Where Pith is reading between the lines
- If accuracy holds, the same sparsity techniques could be extended to the prefill phase or to other attention variants such as multi-head or grouped-query attention.
- The linear scaling result suggests the architecture may continue to deliver gains at sequence lengths far beyond those tested, provided memory capacity scales accordingly.

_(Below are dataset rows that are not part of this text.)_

-- ==== Sys2Proof/Machine/Fp.lean ====
section
/-! DEFINITION. Floating-point arithmetic: exact values, one rounding, the flags (03 R92 to R94, 04 R112 to R123). -/

namespace Sys2Proof.Machine

/-- A format: significand bits and exponent bits (04 R112). -/
structure FpFmt where
  p : Nat
  ebits : Nat
  deriving DecidableEq, Repr

/-- binary32. -/
def fmt32 : FpFmt := { p := 24, ebits := 8 }
/-- binary64. -/
def fmt64 : FpFmt := { p := 53, ebits := 11 }
/-- The format that FMT selects (03 R92). -/
def fmtOf (dbl : Bool) : FpFmt := if dbl then fmt64 else fmt32

/-- The exponent bias, also the largest exponent. -/
def FpFmt.bias (f : FpFmt) : Nat := 2 ^ (f.ebits - 1) - 1
/-- The exponent of the smallest normal number. -/
def FpFmt.emin (f : FpFmt) : Int := 1 - (f.bias : Int)
/-- The width in bits. -/
def FpFmt.width (f : FpFmt) : Nat := f.p + f.ebits
/-- The exponent field of infinities and NaNs. -/
def FpFmt.eAll (f : FpFmt) : Nat := 2 ^ f.ebits - 1

/-- A decoded operand; a finite nonzero value is (−1)^s · m · 2^e. -/
inductive FpVal where
  | nan (signalling : Bool)
  | inf (s : Bool)
  | zero (s : Bool)
  | fin (s : Bool) (m : Nat) (e : Int)
  deriving DecidableEq, Repr

/-- Rounding modes, the FCSR.RM encodings (04 R113). -/
inductive Rm where
  | rne | rtz | rdn | rup | rna
  deriving DecidableEq, Repr

/-- The rounding mode of an encoding; FCSR.RM never holds the three others (02 R37). -/
def rmOf (k : BitVec 3) : Rm :=
  match k.toNat with
  | 0 => .rne
  | 1 => .rtz
  | 2 => .rdn
  | 3 => .rup
  | _ => .rna

/-- The mode of an FP word: its RM field, or FCSR.RM where the field is 0b111 (03 R92). -/
def fpMode (rm : BitVec 3) (fcsr : BitVec 8) : Rm := if rm = 7#3 then rmOf (fcsr.extractLsb' 5 3) else rmOf rm

/-- FCSR flag bits: [0] NX, [1] UF, [2] OF, [3] DZ, [4] NV (02, FCSR). -/
def fNX : BitVec 5 := 1#5
def fUF : BitVec 5 := 2#5
def fOF : BitVec 5 := 4#5
def fDZ : BitVec 5 := 8#5
def fNV : BitVec 5 := 16#5

/-- A result with the flags it raises. -/
structure FpRes where
  val : W64
  flags : BitVec 5 := 0
  deriving DecidableEq, Repr

/-- The sign bit of a bit pattern. -/
def fpSign (f : FpFmt) (x : W64) : Bool := x.getLsbD (f.width - 1)

/-- Decodes a bit pattern of a format. -/
def fpDecode (f : FpFmt) (x : W64) : FpVal :=
  let v := x.toNat
  let s := fpSign f x
  let frac := v % 2 ^ (f.p - 1)
  let ex := v / 2 ^ (f.p - 1) % 2 ^ f.ebits
  if ex = f.eAll then
    if frac = 0 then .inf s else .nan (!x.getLsbD (f.p - 2))
  else if ex = 0 then
    if frac = 0 then .zero s else .fin s frac (f.emin - (f.p - 1 : Nat))
  else .fin s (frac + 2 ^ (f.p - 1)) (f.emin + (ex - 1 : Nat) - (f.p - 1 : Nat))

- Hybrid systems pairing this ASIC with general-purpose processors could handle variable-length contexts more flexibly than pure GPU solutions.
Load-bearing premise
The dual-compression dynamic sparse attention and approximate Top-K selection preserve model accuracy at the claimed compression levels while the performance model correctly predicts real hardware behavior for long sequences.
What would settle it
Fabricated silicon measurements of throughput, energy, and end-to-end accuracy on long-context tasks with sequences of 128k tokens or longer, compared against both full-attention baselines and the performance model predictions.
Figures
read the original abstract
Long contexts improve capabilities of large language models but pose serious hardware challenges: compute and memory footprints grow linearly with sequence length. Particularly, the decoding phase continuously accesses massive KV cache, dramatically increasing bandwidth and computing pressure. Existing accelerators are primarily designed and evaluated for short contexts. They suffer from significant performance degradation when processing long contexts. To bridge this gap, we identify the major bottleneck and present a hardware accelerator for long context attention decoding via hardware-software co-design. On the software side, we propose dual-compression dynamic sparse attention. It combines ultra-low-precision quantization with feature sparsity to minimize prediction overhead. A hardware-friendly approximate Top-K selection further reduces filter complexity from $O(n \log k)$ to $O(n)$. On the hardware side, we deeply optimize compute and memory access to tackle bottlenecks from intricate interplay between sparse attention and long contexts, and establish a performance model to derive the optimal co-design scheme. The resulting hardware adopts a fully pipelined parallel architecture and achieves $O(n)$ efficiency even for long sequences. Experiments show that our design delivers $3.82\times$ speedup and $74.19\times$ energy efficiency over A100. Compared to SOTA accelerators, this is the first ASIC accelerator that efficiently supports long context inference, with at least $3.5\times$ higher throughput and $2.08\times$ better energy efficiency.
Editorial analysis
A structured set of objections, weighed in public.
Referee Report
Summary. The manuscript proposes SALCA, a sparsity-aware ASIC accelerator for long-context attention decoding in LLMs via hardware-software co-design. It introduces dual-compression dynamic sparse attention (ultra-low-precision quantization combined with feature sparsity) and a hardware-friendly approximate Top-K selection that reduces complexity from O(n log k) to O(n). A performance model guides optimization of a fully pipelined parallel architecture to achieve O(n) efficiency. Experiments claim 3.82× speedup and 74.19× energy efficiency over A100, plus at least 3.5× throughput and 2.08× energy efficiency over prior accelerators, positioning SALCA as the first ASIC efficiently supporting long-context inference.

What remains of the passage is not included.